“What ever happened over just one night?” One on one with Julie Couillard

By Beryl Wajsman on October 16, 2008

She was never charged with any crime. She was never the object of any complaint. She’s lived her life openly and transparently. But in the public life of this country, anyone can be targeted if they can be abused for political gain to get at someone else. The math in politics is simple. Add two plus two and make sure it equals five. And if you can’t make the numbers dance, get the media to help you. That’s very much the message that Julie Couillard makes clear in how she became a pawn in the chess game of politics.

We met last week in the offices of her French-language publisher in Montreal. The Metropolitain is the first non-daily paper to be accorded an interview with Ms. Couillard following the publication of her book My Story (published by McClelland and Stewart in English) and Mon Histoire (published by l’Éditions de l’Homme in French).
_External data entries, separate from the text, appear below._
-- ==== Sys2Proof/Tests/Slice0.lean ====
section
/-! SUPPORT. The model's own tests. Expected results are the spec's: 30_encoding.md's worked
encodings, the tables of 95_test_vectors.md, the examples of the instruction rules; the comment
before each group names its source. The witnesses at the end meet the hypotheses of the
statements. -/

namespace Sys2Proof.Machine

/-! ### Well-formedness: 30_encoding.md R72 -/

theorem test_offset_above_the_field_is_refused : ¬ (Instr.add 15 1 0 0 512).WellFormed := by decide
theorem test_offset_below_the_field_is_refused : ¬ (Instr.add 15 1 0 0 (-513)).WellFormed := by
  decide
theorem test_offset_bounds_are_accepted :
    (Instr.add 15 1 0 0 511).WellFormed ∧ (Instr.add 15 1 0 0 (-512)).WellFormed := by decide

/-! ### Decoding and encoding: words written out from the format of 30_encoding.md R71, in the order
rsv, op, cond, rT, rS1, rS2, off -/

theorem test_decode_halt :
    decode 0b0_00000_1111_0000_0000_0000_0000000000#32 = .ok (.halt 15 0 0 0 0) := by decide
theorem test_decode_load :
    decode 0b0_00001_0101_0010_0011_0100_0000010100#32 = .ok (.load 5 2 3 4 20) := by decide
theorem test_decode_store :
    decode 0b0_00010_1000_1111_0001_1000_1000000000#32 = .ok (.store 8 15 1 8 (-512)) := by decide
theorem test_decode_add :
    decode 0b0_00011_1111_1111_0000_1111_1111111101#32 = .ok (.add 15 15 0 15 (-3)) := by decide
theorem test_decode_sub :
    decode 0b0_00100_0011_0000_0001_0010_0111111111#32 = .ok (.sub 3 0 1 2 511) := by decide
theorem test_decode_mul :
    decode 0b0_00101_0110_0100_0001_0000_1111111100#32 = .ok (.mul 6 4 1 0 (-4)) := by decide
theorem test_decode_div :
    decode 0b0_00110_1111_0011_0001_0000_0000000000#32 = .ok (.div 15 3 1 0 0) := by decide
/-- 95_test_vectors.md 2.3 -/
theorem test_decode_illegal :
    decode 0x1C000000#32 = .error (.unknownOpcode 7)
      ∧ decode 0x7C000000#32 = .error (.unknownOpcode 31)
      ∧ decode 0x80000000#32 = .error .reservedBit
      ∧ decode 0xFFFFFFFF#32 = .error .reservedBit := by decide
/-- 95_test_vectors.md 2.3 -/
theorem test_decode_fields_all_ones :
    decode 0x0FFFFFFF#32 = .ok (.add 15 15 15 15 (-1))
      ∧ decode 0x1BFFFFFF#32 = .ok (.div 15 15 15 15 (-1))
      ∧ decode 0x000001FF#32 = .ok (.halt 0 0 0 0 511)
      ∧ decode 0x00000200#32 = .ok (.halt 0 0 0 0 (-512)) := by decide
/-- The worked encodings of 30_encoding.md R79. -/
theorem test_encode_worked_examples :
    encode (.add 15 1 0 0 5) = 0x0FC40005 ∧ encode (.halt 15 0 0 0 0) = 0x03C00000
      ∧ encode pseudoNop = 0x0C000000 ∧ encode (pseudoJump 15 (-3)) = 0x0FFC3FFD
      ∧ encode (pseudoCmp 15 1 2) = 0x13C04800 ∧ encode (.load 15 2 0 0 20) = 0x07C80014
      ∧ encode (.store 15 2 0 0 10) = 0x0BC8000A ∧ encode (.div 15 3 1 0 0) = 0x1BCC4000
      ∧ encode (.add 15 1 0 0 (-512)) = 0x0FC40200 := by decide
theorem test_decodeTableWord :
    decodeTableWord 32 0x13C04800 = some (.sub 15 0 1 2 0)
      ∧ decodeTableWord 32 0x1C000000 = none := by decide

/-! ### The ALU: the rows of 95_test_vectors.md 2.1 -/

/-- The rows (in1, in2, result, flag) that an operation answers otherwise. -/
def aluMisses (op : Opcode) (rows : List (Int × Int × Int × AluFlag)) :
    List (Int × Int × Int × AluFlag) :=
  rows.filter fun r =>
    ¬ ((alu op (BitVec.ofInt 32 r.1) r.2.1).1.toInt = r.2.2.1
      ∧ (alu op (BitVec.ofInt 32 r.1) r.2.1).2 = r.2.2.2)

theorem test_alu_add : aluMisses .add
    [(0, 5, 5, .positive), (-2, -3, -5, .minus), (5, -5, 0, .zero),
     (2147483647, 1, -2147483648, .overflow), (-2147483648, -1, 2147483647, .overflow),
     (2147483647, 2147483647, -2, .overflow), (-2147483648, -2147483648, 0, .overflow),
     (2147483647, 0, 2147483647, .positive), (-1, 2147483648, 2147483647, .positive),
     (0, 2147484158, -2147483138, .overflow), (-2147483648, -512, 2147483136, .overflow)] = [] := by
  decide
theorem test_alu_sub : aluMisses .sub
    [(3, 5, -2, .minus), (5, 3, 2, .positive), (7, 7, 0, .zero),
     (-2147483648, 1, 2147483647, .overflow), (0, -2147483648, -2147483648, .overflow),
     (2147483647, -1, -2147483648, .overflow), (-1, 2147483647, -2147483648, .minus),
     (-2147483648, -2147483648, 0, .zero), (-1, 2147483648, 2147483647, .overflow)] = [] := by
  decide
theorem test_alu_mul : aluMisses .mul
    [(-3, 4, -12, .minus), (0, 2147483647, 0, .zero), (65536, 65536, 0, .overflow),
     (-2147483648, -1, -2147483648, .overflow), (-2147483648, 1, -2147483648, .minus),
     (46341, 46341, -2147479015, .overflow), (46340, 46340, 2147395600, .positive),
     (-1, -1, 1, .positive), (2147483647, 2, -2, .overflow),
     (-65536, 32768, -2147483648, .minus)] = [] := by decide
theorem test_alu_div : aluMisses .div
    [(7, 2, 3, .positive), (-7, 2, -3, .minus), (7, -2, -3, .minus), (-7, -2, 3, .positive),
     (1, 2, 0, .zero), (-1, 2, 0, .zero), (5, 0, 0, .overflow), (0, 0, 0, .overflow),
     (-2147483648, 0, 0, .overflow), (-2147483648, -1, -2147483648, .overflow),
     (2147483647, -1, -2147483647, .minus), (5, 2147483648, 0, .zero),
     (100, 7, 14, .positive)] = [] := by decide
theorem test_alu_load : aluMisses .load
    [(0, 20, 20, .positive), (0, 0, 0, .zero), (0, -1, -1, .minus),
     (2147483647, 1, -2147483648, .overflow), (10, -3, 7, .positive)] = [] := by decide
theorem test_alu_store : aluMisses .store
    [(0, 10, 10, .positive), (-2147483648, -1, 2147483647, .overflow)] = [] := by decide
theorem test_alu_halt : aluMisses .halt
    [(0, 0, 0, .zero), (123, -4, 0, .zero), (2147483647, 2147484158, 0, .zero)] = [] := by decide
Looking in command in a tailored pantsuit with a French-cuffed dress shirt, Julie Couillard took a direct, no nonsense approach to the “tsunami” , as she put it, that has taken over her life. As much as she is bewildered and angry at former boyfriend, and former Minister of Foreign Affairs, Maxime Bernier’s almost non-existent defence of her after Bloc leader Gilles Duceppe’s “revelations” in the House about her past, she is just as angry at the media for being complicit in this storm. “What ever happened over just one night?” she asked rhetorically.

She referred to the fact that for seven months, accompanying Bernier, she had been friendly and talkative with journalists. They knew her history. They knew of the marriage to one former biker and her affair with another. This was not news. And it was in the past. How is it, she wants to know, that as soon as Duceppe began to talk, these very same journalists reverted to false piety and claimed shock and surprise? The lurid headlines were just to sell newspapers?

She also insists that Bernier knew of her past, and cannot understand why for days after this story broke he would not take her calls. She said that one of the reasons she went on television was that she felt very much alone and abandoned and was fed up with the portrayals of herself as a “biker chick” or a “Mata Hari”. She needed to get her story out.

One of the most interesting, and almost innocent, parts of the book is of course the story of how Bernier left sensitive documents in her home. He had come over and was cleaning out his briefcase. He asked her to put some papers in the garbage among which were the documents. The garbage pick-up on her street was not for a day or two after that weekend. So they stayed in her home. By the beginning of that week Duceppe had brought in the storm clouds.

She vigorously denies that she wrote the book and did all the interviews for revenge. She states emphatically that it was just to establish the facts. There was never any bad blood between her and Bernier even after this past January when the intimacy in their relationship ended but she still accompanied him to official functions through April. She says that though many have described her as “enraged” at Bernier’s failure to come to her defence, she is as much “disappointed” as anything else.

Couillard actually gives us much to think about in her book. Including the very important point that when politicians cheapen themselves to make political capital on the bones of innocent taxpayers it is a “mark of profound duplicity and shallowness” in our public life and exhibits a “total lack of decency”.

There is one other issue that Julie Couillard wants us to think about. The dress! Yes, you know, that dress. She wants us all to ask ourselves if it is really conceivable that with all the noise “that dress” made a year ago; with all the attention she got and with the admission from the RCMP that they knew her name years ago because of her ex-husband’s past, is it really believable that no one — including Bernier — knew anything about her past until Duceppe started to talk? Or was it just a convenient time to twist the truth because some politicians saw a way to gain some points as we got closer to an election? And reporters found an easy story to sell more papers, the truth be damned.